[Saved data entries]
/-- The translation caches record that a frame is sealed (R252, R265). -/
def State.noteSealed (s : State) (f : Nat) : State :=
  { s with clusters := s.clusters.map fun c => (c.1, { c.2 with
      tcache := c.2.tcache.map fun e => if e.2.leaf.cls = 1 ∧ e.2.leaf.pa = f * 4096 then (e.1, { e.2 with sealed_ := true }) else e }) }

/-- Step SEAL_COMPLETE (R260): every append before the seal is published, so the page is SEALED and the seals are answered.
DEDUCED, log entry 56. -/
def execSealComplete (f : Nat) (s : State) : Out :=
  match tget s.appends f with
  | none => .next s
  | some x =>
    let sl := s.homeAt x.part (f * 64)
    if x.seals.isEmpty || !x.segs.isEmpty || s.slDown sl || s.mirrorDown x.mir x.part f then .next s
    else
      let d := s.adesc x.part (f * 4096)
      let s := (s.setAdesc x.part (f * 4096) { d with state := 1 } x.mir).setApp f { x with seals := [] }
      .next (x.seals.foldl (fun s w => s.reply sl w Answer.none) s)

/-! ## Replicas (R265) -/

/-- The replica area of a die: its first frame and its count of frames (R383). -/
def Part.replicaArea (p : Part) (die : Nat) : Nat × Nat :=
  let r := p.repl.getD die 0#64
  (wfld r 21 31 * 2 ^ 21 / 4096, wfld r 0 16 * 512)

/-- The replica frames in use in a partition's area on a die: the frame replicated, the replica's frame, its last use. -/
def State.replicasOn (s : State) (part die : Nat) : List (Nat × Nat × Nat) :=
  (s.appends.filter fun e => e.2.part == part).flatMap fun e =>
    (e.2.replicas.filter fun r => r.1 == die).map fun r => (e.1, r.2.1, r.2.2)

/-- A replica dropped: its append home clears REPL[d] and decrements RREF (R265). -/
def State.dropReplica (s : State) (f die : Nat) : State :=
  match tget s.appends f with
  | none => s
  | some x =>
    if (tget x.replicas die).isNone then s
    else
      let d := s.adesc x.part (f * 4096)
      let repl := if d.repl.testBit die then d.repl - 2 ^ die else d.repl
      (s.setAdesc x.part (f * 4096) { d with repl := repl, rref := d.rref - 1 } x.mir).setApp f { x with replicas := tdel x.replicas die }

/-- Every replica of a frame dropped: its directory goes, and its descriptor names none (R260, R267).  DEDUCED, log entry 98. -/
def State.dropReplicas (s : State) (f : Nat) : State :=
  match tget s.appends f with
  | none => s
  | some x =>
    let d := s.adesc x.part (f * 4096)
    let s := if d.bad || d.state = 0 || (d.repl = 0 && d.rref = 0) then s
      else s.setAdesc x.part (f * 4096) { d with repl := 0, rref := 0 } x.mir
    s.setApp f { x with replicas := [] }

/-- The pages of an address space that a copy's global ranges touch; an indexed copy may touch any. -/
def Copy.touches (x : Copy) (va n : Nat) : Bool :=
  let len := x.opt.toNat % 2 ^ 26
  let row := rowBytesOf x.cols x.fmt
  let rows := (x.rows - 1) * (if len = 0 then row else len) + row
  let meets (a m : Nat) : Bool := decide (a < va + n) && decide (va < a + m)
  match x.op with
  | .g2t => meets x.src rows
  | .t2g => meets x.src rows
  | .g2g => meets x.src len || meets x.dst len
  | .g2q => meets x.src len
  | .gat | .sca => true
  | .apnd => meets (x.src / 4096 * 4096) 4096
  | .t2t => false

/-- Whether a running copy has pinned a frame: it has its source in a page of it (R191).  DEDUCED, log entry 5. -/
def State.pinned (s : State) (f : Nat) : Bool :=
  s.clusters.any fun c => c.2.tcache.any fun t =>
    t.2.leaf.cls == 1 && t.2.leaf.pa / 4096 == f &&
      s.clusters.any fun d => d.2.copies.any fun x =>
        x.started && !x.srcRead && x.who.asid == t.1 / 2 ^ 42 && x.touches (t.1 % 2 ^ 42 * 4096) 4096

/-- The replica longest unused, among those that no copy pins and whose descriptor can be written (R259, R265). -/
def State.oldestReplica (s : State) (part die : Nat) : Option (Nat × Nat × Nat) :=
  (s.replicasOn part die).foldl (fun b x =>
    if s.pinned x.1 || s.mirrorDown (s.app part x.1).mir part x.1 then b
    else match b with
      | none => some x
      | some y => if x.2.2 < y.2.2 then some x else b) none

/-- A frame of a die's replica area for a new replica, and the state with a replica dropped for it if the area is full. -/
def State.replicaFrame (s : State) (part die : Nat) : Option (State × Nat) :=
  let (base, n) := (s.part part).replicaArea die
  let used := (s.replicasOn part die).map (·.2.1)
  match (List.range (min n (used.length + 1))).find? fun i => !used.contains (base + i) with
  | some i => some (s, base + i)
  | none =>
    match s.oldestReplica part die with
    | some (f, frame, _) => if n = 0 then none else some (s.dropReplica f die, frame)
    | none => none

/-- The replica of a SEALED page for a reader on a die, made from the append home where the die holds none and its area has room; a
use renews it (R265). -/
def State.useReplica (s : State) (part die f : Nat) (mir : Bool) : State :=
  let x := { s.app part f with mir := mir }
  match tget x.replicas die with
  | some (frame, _) => s.setApp f { x with replicas := tset x.replicas die (frame, s.cycle) }
  | none =>
    match (s.setApp f x).replicaFrame part die with
    | none => s
    | some (s, frame) =>
      let s := (s.homeRead (siteNo die 0 0) (pageAcc part f) 4096).1
      let s := s.wr (frame * 4096) (s.rd (f * 4096) 4096)
      let d := s.adesc part (f * 4096)
      let x := s.app part f
      let s := s.setAdesc part (f * 4096) { d with repl := d.repl ||| 2 ^ die, rref := min 3 (d.rref + 1) } x.mir
      (s.setApp f { x with replicas := tset x.replicas die (frame, s.cycle) }).noteSealed f

/-- Whether a die holds a replica of a page (R265). -/
def State.hasReplica (s : State) (part die f : Nat) : Bool := (tget (s.app part f).replicas die).isSome

/-- Whether a reader on a die gets a replica of a SEALED page: the die is not the append home's, and it holds one or can (R265). -/
def State.replicates (s : State) (part die f : Nat) : Bool :=
  let d := s.adesc part (f * 4096)
  let x := s.app part f
  !d.bad && d.state == 1 && die != dieOfCl (s.homeAt part (f * 64)) &&
    ((tget x.replicas die).isSome || ((s.setApp f x).replicaFrame part die).isSome)

/-- The bytes of a page at its home, or of a SEALED page from the replica on the reader's die: zeros above the tail (R261, R265). -/
def State.readSealed (s : State) (part die : Nat) (l : Leaf) (ga n : Nat) : List Byte :=
  match if l.cls = 1 then tget (s.app part (ga / 4096)).replicas die else none with
  | none => s.readPage part l ga n
  | some (frame, _) =>
    let tail := (s.adesc part (ga / 4096 * 4096)).tail
    (List.range n).map fun i => if ga % 4096 + i < tail then s.rdByte (frame * 4096 + ga % 4096 + i) else 0#8

/-- The answer to a load or `ldtail` of a SEALED page, from the replica on the reader's die or from the home: it never changes (R230,
R263). -/
def State.answerSealed (s : State) (sl : Nat) (a : Acc) : State :=
  match a.k with
  | .load dst n o sc => s.loadReply sl a dst (s.readSealed a.w.part (dieOf a.w.site) a.leaf a.ga n) (acqWide o sc)
  | .ldtail dst =>
    s.reply sl a.w { Answer.none with regs := [(dst, W (s.adesc a.w.part (a.ga / 4096 * 4096)).tail)] } true
  | _ => s

/-- Whether an access reads a SEALED page through a replica (R265). -/
def State.readsReplica (s : State) (a : Acc) : Bool :=
  let kind := match a.k with
    | .load _ _ _ _ | .ldtail _ => true
    | _ => false
  a.leaf.cls == 1 && kind && s.replicates a.w.part (dieOf a.w.site) (a.ga / 4096)

/-- Step REPLICA_MAKE (R265): a load or `ldtail` from a die without a replica copies the SEALED page there from the append
home, which must be reached and writes its descriptor through, and is answered from it; a later one uses the replica (R259, R350, R351). -/
def execReplicaMake (m : Nat) (s : State) : Out :=
  match s.accMsg? m with
  | none => .next s
  | some (sl, a) =>
    if !s.readsReplica a || s.slDown sl then .next s
    else
      let f := a.ga / 4096
      let die := dieOf a.w.site
      let answer : Out := .next (((s.drop m).useReplica a.w.part die f a.leaf.mir).answerSealed sl a)
      if s.hasReplica a.w.part die f then answer
      else if s.accWaits sl a || s.mirrorDown a.leaf.mir a.w.part f then .next s
      else match s.accUnreached sl a with
        | some sub => .next ((s.drop m).accFault sl a (0x12, sub))
        | none => answer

● Work required
What lines above contain the word "tset"? Return each such line.

● The completed task
  | some (frame, _) => s.setApp f { x with replicas := tset x.replicas die (frame, s.cycle) }
      (s.setApp f { x with replicas := tset x.replicas die (frame, s.cycle) }).noteSealed f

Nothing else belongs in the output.